### To do
Please write out exactly the lines of the data below from the line holding "structure RegRow where" through the line holding "structure Sc where", and leave out the rest.

[Stored items]
+---+

-- ==== Sys2Proof/Machine/RegMap.lean ====
section
/-!
DEFINITION. The control pages and their registers, as the field maps of spec/00 to spec/19 list them:
the page index map (R84), and for every register its offset, its stride and count where the page holds
several, its reset value, and which of its bits each access code of R8 covers. Written out from those
field maps; the reset values that the maps mark "per page", "per channel", "instance", "lane", "fuse",
"strap", "profile" and "random" are in `resetReg`.
-/

namespace Sys2Proof.Machine

/-- Kind of a control page: one per row of the page index map (R84), with the WQ page split into
instance 0 (`wq`), the admin pairs (`wa`), and pages that hold only a header (`bare`). -/
inductive PageKind where

  | gl
  | bt
  | pw
  | ev
  | tb
  | pc
  | sv
  | du
  | ln
  | os
  | mp
  | re
  | ps
  | st
  | mt
  | sc
  | te
  | wq
  | wa
  | hp
  | tr
  | bare
  deriving DecidableEq, Repr

/-- The registers of spec/00 to spec/19 that have a name of their own. -/
inductive RegName where
  | PAGE_ID
  | PAGE_VER
  | PAGE_PWR
  | PAGE_ACCESS
  | PAGE_LOCK
  | PAGE_AUTOWAKE
  | PAGE_ACL
  | GL_ID
  | GL_STRAP
  | GL_HOSTCFG
  | GL_PROFILE
  | GL_BADADDR
  | GL_WINACL
  | GL_SEM
  | GL_ALERT
  | GL_ALERT_EN
  | LN_CTRL
  | LN_STATUS
  | LN_TXEQ
  | LN_EYE
  | LN_CAL
  | LN_PRBS
  | LN_PRBS_ERR
  | LN_SUBST
  | LN_EVENT
  | LN_EVENT_EN
  | MP_PCS_CTRL
  | MP_PCS_STATE
  | MP_FEC_DEG
  | MP_PCS_EVENT
  | MP_PCS_EVENT_EN
  | OS_CFG
  | OS_SW_CTRL
  | OS_SW_STATE
  | OS_CM_PTR
  | OS_CM_DATA
  | OS_TRACE_SEL
  | OS_TRACE_TX
  | OS_TRACE_EXP
  | OS_TRACE_RX
  | OS_MEMBER
  | OS_CLIENT
  | OS_EVENT
  | OS_EVENT_EN
  | MP_RX_CFG
  | MP_RX_LEN
  | MP_RX_PRIO_MAP
  | MP_RX_TS_ADJ
  | MP_BUF_OCC
  | MP_BUF_HDRM
  | MP_PFC_THR
  | MP_PFC_HDRM
  | MP_SHARED_CFG
  | MP_WAKE_CTRL
  | MP_WAKE_PTR
  | MP_WAKE_DATA
  | MP_MAGIC_ADDR
  | MP_WAKE_STATUS
  | MP_RX_PAUSE_STATE
  | MP_RX_EVENT
  | MP_RX_EVENT_EN
  | MP_TX_CFG
  | MP_TX_TS_ADJ
  | MP_TX_SRC_ADDR
  | MP_TX_FC
  | MP_TX_FC_FORCE
  | MP_MM_CTRL
  | MP_MM_STATUS
  | MP_TX_STATE
  | MP_TX_EVENT
  | MP_TX_EVENT_EN
  | RE_CL_STATUS
  | RE_CL_SUBST
  | RE_FAULT_LAST
  | RE_CL_EVENT
  | RE_CL_EVENT_EN
  | RE_PS_CTRL
  | RE_PS_ADDR
  | RE_PS_DATA
  | RE_PS_CRC
  | RE_BUDGET
  | RE_RATE
  | RE_FAULT_CFG
  | RE_DIGEST_SEED
  | RE_HASH_KEY
  | RE_ELAPSED
  | RE_MIRROR
  | RE_EVENT
  | RE_EVENT_EN
  | ST_CFG
  | ST_OCC
  | ST_RH_CTRL
  | ST_RH_STATE
  | ST_LEARN_CFG
  | ST_TIMING
  | ST_MOVE_SEQ
  | ST_SEED_CUR
  | ST_SEED_NEW
  | ST_EVENT
  | ST_EVENT_EN
  | MT_PTR
  | MT_CTRL
  | MT_REC
  | SC_NODE_SEL
  | SC_NODE_REC
  | SC_NODE_LVL_C
  | SC_NODE_LVL_P
  | SC_PCFG
  | SC_PRATE
  | SC_PFC_BANDS
  | SC_GATE_STATE
  | SC_GATE_CYCLE
  | SC_GATE_MAX
  | SC_EVENT
  | SC_EVENT_EN
  | TE_CFG
  | TE_RING
  | TE_CTRL
  | TE_STATE
  | TE_RING_BASE
  | TE_PROG_ELEM
  | TE_PROG_SRC
  | TE_PROG_DST
  | TE_FAULT_ADDR
  | TE_FAULT
  | TE_EVENT
  | TE_EVENT_EN
  | HP_CHMAP
  | TR_CFG
  | TR_OCC
  | TR_INV
  | TR_LAST_FAULT
  | TR_LAST_FUNC
  | TR_EVENT
  | TR_EVENT_EN
  | WQ_CFG
  | WQ_POOL
  | WQ_POOL_RSV
  | WQ_CTX_SEL
  | WQ_CTX
  | WQ_EVENT
  | WQ_EVENT_EN
  | WQ_ADM_CFG
  | WQ_ADM_SQ_BASE
  | WQ_ADM_CQ_BASE
  | WQ_ADM_POS
  | WQ_ADM_ERR
  | WQ_ADM_DB
  | EV_CFG
  | EV_COMPLETE
  | EV_SIL_SEL
  | EV_SIL_MOD
  | EV_SIL_STATE0
  | EV_SIL_STATE1
  | EV_SIL_DB
  | EV_ROUTE_PTR
  | EV_ROUTE_DATA
  | EV_PRIV_ROUTE
  | EV_PICC_MAP
  | EV_PRIV
  | EV_PRIV_EN
  | EV_EVENT
  | EV_EVENT_EN
  | EV_PICC_PEND
  | EV_PICC_MASK
  | EV_PICC_LINE
  | TB_CFG
  | TB_TIME
  | TB_FREQ
  | TB_PHASE
  | TB_ADJ
  | TB_PPS_CAP
  | TB_REF_PHASE
  | TB_TOD_STAGE
  | TB_EVENT
  | TB_EVENT_EN
  | PC_SEL
  | PC_VAL_LO
  | PC_VAL_HI
  | PC_DUMP_STATE
  | PC_DUMP_CTRL
  | PC_WRAP_LAST
  | PC_WIN_DENY
  | PC_RATE_SEL
  | PC_RATE_STATE
  | PC_RATE_LAST
  | PC_RATE_MIN
  | PC_RATE_MAX
  | PC_EVENT
  | PC_EVENT_EN
  | PC_WRAP
  | PW_CFG
  | PW_STATE
  | PW_WAKE_TIMER
  | PW_LAST_WAKE
  | PW_LAST_WAKE_TS
  | PW_ISLAND_SEL
  | PW_ISLAND
  | PW_EVENT
  | PW_EVENT_EN
  | BT_STATUS
  | BT_CTRL
  | BT_IMG_VER
  | BT_SLOT_A
  | BT_SLOT_B
  | BT_BCB_ADDR
  | BT_TRIAL
  | BT_FUSE_CTRL
  | BT_FUSE_DATA
  | BT_FUSE_RD
  | BT_DEBUG
  | BT_KEYS
  | BT_EVENT
  | BT_EVENT_EN
  | SV_CFG
  | SV_RO_THR
  | SV_EYE_THR
  | SV_SRAM_THR
  | SV_SPARES
  | SV_MON_SEL
  | SV_MON
  | SV_LAST
  | SV_LMAP
  | SV_RETIRED
  | SV_REPAIR_CMD
  | SV_REPAIR_DATA
  | SV_EVENT
  | SV_EVENT_EN
  | DU_STATUS
  | DU_LEASE_ADDR
  | DU_JOURNAL
  | DU_LAST_FAIL
  | DU_LAST_FAIL_TS
  | DU_FLUSH
  | DU_EVENT
  | DU_EVENT_EN
  deriving DecidableEq, Repr

/-- What a field map says of one register. `wide` marks a 64-bit register (R96). -/
structure RegRow where
  off : Nat
  stride : Nat
  count : Nat
  wide : Bool
  reset : Nat
  rw : Nat
  once : Nat
  wo : Nat
  sticky : Nat
  deriving DecidableEq, Repr
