/-- The scheduler. Keys of the maps are level × 2^20 + node (level 0 leaf, 1 subscriber, 2 service, 3 port). -/
structure Sc where
  /-- The 32-byte node records (R347); unlisted nodes are not VALID. -/
  nodes : Smap Bytes
  /-- Committed and peak levels, in 1/64 byte (R355). -/
  lvlC : Smap Int
  lvlP : Smap Int
  /-- Records whose CEN, PEN and bucket fields are in force (R357). -/
  force : Smap Bytes
  /-- A SHAPER_SET's record waits for the node's next refill (R357): 1. -/
  next : Smap Nat
  /-- Deficits in bytes: key 2 × node code + pass (R351). -/
  deficit : Smap Nat
  /-- Child whose turn it is: key (node code × 2 + pass) × 8 + band or priority (R351). -/
  turn : Smap Nat
  /-- FIFOs of forwarding leaves: frame numbers (R346). -/
  fifo : Smap (List Nat)
  ports : Smap ScPort
  deriving DecidableEq, Repr

/-! ## Power states and islands (spec/01, spec/16) -/

/-- Power state of an island (PAGE_PWR STATE). -/
inductive PState where
  | run | idle | sleep | deep | off
  deriving DecidableEq, Repr

/-- One island (R18). -/
structure Island where
  st : PState
  /-- State an entry or wake sequence is moving to. -/
  target : PState
  /-- An entry sequence runs. -/
  entering : Bool
  /-- A wake sequence runs. -/
  waking : Bool
  /-- Wakes that fell back (PW_ISLAND FAILS). -/
  fails : Nat
  deriving DecidableEq, Repr

/-- An entry or wake sequence in progress (R437, R442), of the block (code 0xFF) or of one island. -/
structure PSeq where
  code : Nat
  /-- Islands that change state. -/
  members : List Nat
  wake : Bool
  /-- State being entered, or, in a wake, the state being left. -/
  state : PState
  /-- Entry phase or wake step in progress. -/
  step : Nat
  /-- Admin pair and command of the PWR_REQ it serves. -/
  cmd : Option (Nat × Nat)
  /-- Wake sources accepted (bit c - 1 for code c), the first one, its detail and its time (R440, R441). -/
  sources : Nat
  source : Nat
  detail : Nat
  ts : Nat
  /-- A step has been repeated; the present step is its repetition; the step that timed out (R443). -/
  retried : Bool
  repeating : Bool
  failStep : Nat
  /-- A wake falls back: entry phases 6 and 7 of the prior state run (R443). -/
  fallback : Bool
  /-- Islands asleep alone that a wake source named while the block sequence ran: the wake takes them along (R439, R441). -/
  also : List Nat
  deriving DecidableEq, Repr

/-- Power control beside its registers. -/
structure PwSt where
  seqs : List PSeq
  /-- Doorbell-pending bits: function and handle (R438). -/
  bells : List (Nat × Nat)
  /-- Islands that the present block state put down. -/
  blockDown : List Nat
  /-- Items held at a crossing whose receiving island is not in RUN (R21), as the events that brought them, oldest first. -/
  held : List Instr
  deriving DecidableEq, Repr

/-! ## Steward and secure boot (spec/17) -/

/-- What the steward's ROM is doing in a load (R450 to R458). -/
inductive BootPhase where
  /-- No load runs: the steward is in reset, or an image runs, or the block is in RECOVERY. -/
  | idle
  /-- The boot control block is being read. -/
  | bcb
  /-- The manifest is being read. -/
  | manifest
  /-- The manifest's checks have passed: chunks are copied and hashed, and the signature is being verified. -/
  | chunks
  deriving DecidableEq, Repr

/-- The steward, its loads and the fuses, beside their registers. -/
structure Boot where
  /-- The fuse array's words, by byte offset / 4 (R463): the array keeps them whatever is reset. -/
  array : Smap Nat
  /-- Fuse words, by byte offset / 4, as the fuse shadow holds them (R463). -/
  fuse : Smap Nat
  phase : BootPhase
  /-- The 64 bytes of the boot control block as last read or written (R455, R456). -/
  bcb : Bytes
  /-- The manifest in steward SRAM. -/
  man : Bytes
  /-- Addresses of the slot and of the boot control block in force: a new value of their registers applies at the next choice
  of slot (spec/17). -/
  slotAt : Nat
  bcbAt : Nat
  /-- Image SRAM of the load: (offset, bytes) as copied (R450). -/
  image : List (Nat × Bytes)
  /-- Chunks whose hash has matched (R453). -/
  matched : List Nat
  /-- The load in progress, or the one that led to the running image, is a trial (R457). -/
  trial : Bool
  /-- That load is one of RECOV_GO: only the named slot is tried (R457). -/
  recov : Bool
  /-- Slot that the next load is forced to (R457). -/
  forced : Option Nat
  /-- A steward restart waits for its accesses and admin pairs (R462). -/
  restart : Bool
  /-- End of the trial watchdog, in units of 2^-48 ns of the refill clock; 0 when it does not run (R459). -/
  trialEnd : Nat
  /-- The steward runs its image, its entry reached (R453). -/
  entered : Bool
  /-- A read of the manifest or of a chunk ended with R_ERR (R451). -/
  readErr : Bool
  /-- Profile application has been requested by RELEASE or the time-out before the verdict (R460). -/
  relDue : Bool
  /-- The one RELEASE that a cold reset accepts has been written (R460). -/
  relTaken : Bool
  /-- Bank 0 of the program store and its entry table as the steward's image loads them (R219, R460). -/
  prog : Smap Nat
  progEntry : Smap Nat
  /-- Fuse word being programmed, and the bits to blow (R465). -/
  fusing : Option (Nat × Nat)
  deriving DecidableEq, Repr

/-! ## Wear and spares (spec/18) -/

/-- An automatic action that waits (R472, R474, R477): SV_LAST kind, cause and object, with the address of a row or
column. -/
structure Act where
  kind : Nat
  cause : Nat
  obj : Nat
  addr : Nat
  deriving DecidableEq, Repr

/-- An SRAM repair in progress in an island (R476): its SV_REPAIR_DATA word, and whether APPLY started it. -/
structure Repair where
  isl : Nat
  data : Nat
  byApply : Bool
  deriving DecidableEq, Repr

/-- Wear monitors, repairs and the host memory port substitution, beside their registers. -/
structure Sv where
  /-- Last reading of each monitor, keyed by KIND × 2^17 + INDEX: VALUE of SV_MON. -/
  mon : Smap Nat
  /-- Monitors at or above WARN and ACT, which have reported (R470); lane eyes have KIND 3 and the island code. -/
  warned : List Nat
  acted : List Nat
  /-- Monitors at or above ACT whose action has been triggered, by a reading taken in RUN (R472). -/
  started : List Nat
  /-- Consecutive low eye refreshes of a lane (R470). -/
  eyeLow : Smap Nat
  /-- Actions that wait for the next monitor read. -/
  acts : List Act
  repairs : List Repair
  /-- Field repair list, oldest first (SV_REPAIR_CMD). -/
  fixed : List Nat
  /-- Spare rows and columns used by a macro: key island × 512 + macro, value rows + 8 × columns. -/
  used : Smap Nat
  /-- Port substitution in progress: worn port and spare port (R479). -/
  hmp : Option (Nat × Nat)
  /-- Channel the substitution moves, and channels that kept their port until the next monitor read. -/
  hmpChan : Option Nat
  hmpKept : List Nat
  /-- Host memory ports that are worn and replaced. -/
  wornHmp : List Nat
  /-- Engines whose substitution the block has started, as 17 × cluster + engine, with the cause. -/
  engActs : List (Nat × Nat)
  /-- Retired backlog pool entries and learn queue entries (R469). -/
  poolRet : Nat
  learnRet : Nat
  deriving DecidableEq, Repr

+---+

### Task solution
structure RegRow where
  off : Nat
  stride : Nat
  count : Nat
  wide : Bool
  reset : Nat
  rw : Nat
  once : Nat
  wo : Nat
  sticky : Nat
  deriving DecidableEq, Repr
/-- The scheduler. Keys of the maps are level × 2^20 + node (level 0 leaf, 1 subscriber, 2 service, 3 port). -/
structure Sc where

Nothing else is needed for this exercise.